Vide h ​ ttp://deleuzelectures.blogspot.com/2007/02/on-spinoza.html 
 
“​we call affect any mode of thought which doesn't represent anything. So what does that mean? Take
at random what anybody would call affect or feeling, a hope for example, a pain, a love, this is not
representational. There is an idea of the loved thing, to be sure, there is an idea of something hoped
for, but hope as such or love as such represents nothing, strictly nothing.

1
​IP29 By Natura Naturata I understand … all the modes of God’s attributes insofar as they are considered as things 
which are in God, and can neither be nor conceived without God. 
“That the affect presupposes the idea above all does not mean that it is reduced to the idea or to a
combination of ideas. We must proceed from the following point, that idea and affect are two kinds of
modes of thought which differ in nature, which are irreducible to one another but simply taken up in a
relation such that affect presupposes an idea, however confused it may be.

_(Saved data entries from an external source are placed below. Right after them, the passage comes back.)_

-- ==== Sys2Proof/Tests/Slice0.lean ====
section
/-! SUPPORT. Small tests from the manual's worked examples, the smoke test of WellFormed, and for every statement with
hypotheses a state and operands that meet them. -/

set_option Elab.async false

namespace Sys2Proof.Tests

open Sys2Proof Sys2Proof.Machine

/-! ### The yard of the bus-transfer example (chapter 03), with earth switch 43 (chapter 04) -/

/-- An apparatus with the travel limit and settle time of chapter 08's first example. -/
def plain (number : Nat) (kind : ApparatusKind) (bay a b : Nat) : ApparatusDesc :=
  ⟨number, kind, bay, a, b, 12000, 300, false, false, none, []⟩

/-- Breaker 12 of chapter 04's third example. -/
def breaker12 : ApparatusDesc :=
  ⟨12, .breaker, 1, 3, 7, 12000, 300, false, true, some ⟨7, 60⟩, [⟨9, true, .onClose⟩]⟩

/-- The coupler breaker, with the point of chapter 05's last example. -/
def breaker21 : ApparatusDesc :=
  { plain 21 .breaker 2 4 5 with point := some ⟨8, 60⟩ }

/-- Earth switch 43. -/
def switch43 : ApparatusDesc :=
  plain 43 .earthSwitch 1 6 0

/-- Bays 1 and 4 at STATION, 2 at REMOTE, 3 at LOCAL; an originator of each class, and one STATION originator with both
limits at 1 and no privilege. -/
def yard : Description where
  header := parseHeader []
  bays := [⟨1, .station⟩, ⟨2, .remote⟩, ⟨3, .panel⟩, ⟨4, .station⟩]
  nodes := [⟨1, .bus, false⟩, ⟨2, .bus, false⟩, ⟨3, .inner, false⟩, ⟨4, .inner, false⟩, ⟨5, .inner, false⟩,
    ⟨6, .line, false⟩, ⟨7, .inner, false⟩, ⟨8, .xfmr, true⟩]
  inputs := [⟨9, 1⟩]
  apparatus := [{ plain 10 .disconnector 1 1 3 with transferCapable := true },
    { plain 11 .disconnector 1 2 3 with transferCapable := true }, breaker12, plain 13 .disconnector 1 7 6,
    plain 20 .disconnector 2 1 4, breaker21, plain 22 .disconnector 2 5 2, plain 30 .disconnector 3 8 1, switch43]
  originators := [⟨0, .remote, 0, false, false, 0, 0, false⟩, ⟨1, .station, 0, false, false, 0, 0, true⟩,
    ⟨2, .panel, 3, false, false, 0, 0, false⟩, ⟨3, .station, 0, true, false, 1, 1, false⟩]

/-- A record with a fresh report at a position. -/
def at_ (value : Position) : ApparatusRecord :=
  ⟨value, false, some 20000, none, none, none, .unlocked⟩

/-- The records of the example, with 11 and 43 open and the others closed, but for one apparatus. -/
def records (n : Nat) (r : ApparatusRecord) : Table ApparatusRecord :=
  yard.apparatus.map fun x =>
    (x.number, if x.number = n then r else if x.number = 11 || x.number = 43 then at_ .opened else at_ .closed)

/-- The engine in OPERATING over the example's records, but for one apparatus. -/
def readyWith (n : Nat) (r : ApparatusRecord) : State :=
  { State.reset.adopt yard with
    clock := 100
    mode := .operating
    roundsEnded := 2
    releaseGiven := true
    apparatus := records n r
    nodes := (0, ⟨.unreported, false, none, none⟩) :: yard.nodes.map fun x =>
      (x.number, if x.number = 8 then ⟨.present, false, some 20000, some 3⟩ else ⟨.unreported, false, none, none⟩)
    inputs := [(9, ⟨some true, false, some 20000⟩)] }

/-- The engine in OPERATING over the example's records. -/
def ready : State :=
  readyWith 11 (at_ .opened)

/-- The state after a command. -/
def after (s : State) (i : Instr) : State :=
  match exec i s with
  | .next t => t
  | _ => s

/-- The state with items of frames taken just now waiting for their delivery. -/
def waiting (s : State) (items : List (Nat × BayItem)) : State :=
  { s with undelivered := items.map fun x => ⟨x.1, s.clock, x.2⟩ }

/-- The state after an item that waits from a bay is delivered. -/
def report (s : State) (t bay : Nat) (item : BayItem) : State :=
  after (waiting s [(bay, item)]) (delivery t bay item)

“When I say on the other hand that the idea is that which has in itself an intrinsic reality, and the
affect is the continuous variation or passage from one degree of reality to another or from one degree
of perfection to another, we are no longer in the domain of so-called nominal definitions, here we
already acquire a real definition, that is a definition which, at the same time as it defines the thing,
also shows the very possibility of this thing. What is important is that you see how, according to
Spinoza, we are fabricated as such spiritual automata. 

Affect is not a comparison of ideas. The passage to a greater perfection is called joy and the passage 
to a lesser perfection or the diminution of the power of action is called sadness. Insofar as we are 
affected, our affects are passions.  

Vide Spinoza and the Three Ethics

There are three kinds of vectorial signs of affects: augmentative, diminutive and fluctuating… Signs do
not have objects as their direct referents. Signs refer to signs. Signs are effects: the effect of one body
over another (affection), the effect of an affection on duration (affect).

Spinoza’s definition of duration in part 2 of Ethics “Duration is an indefinite continuation of existing.”

An idea of affectio always gives rise to affects. But if the idea is adequate instead of being a 
confused image, i.e. if it directly expresses the essence of the affecting body, then the affects that 
arise from it are actions. They no longer imply transitions and passages, but express themselves and 
one another in an eternal mode, together with the adequate ideas from which they issue.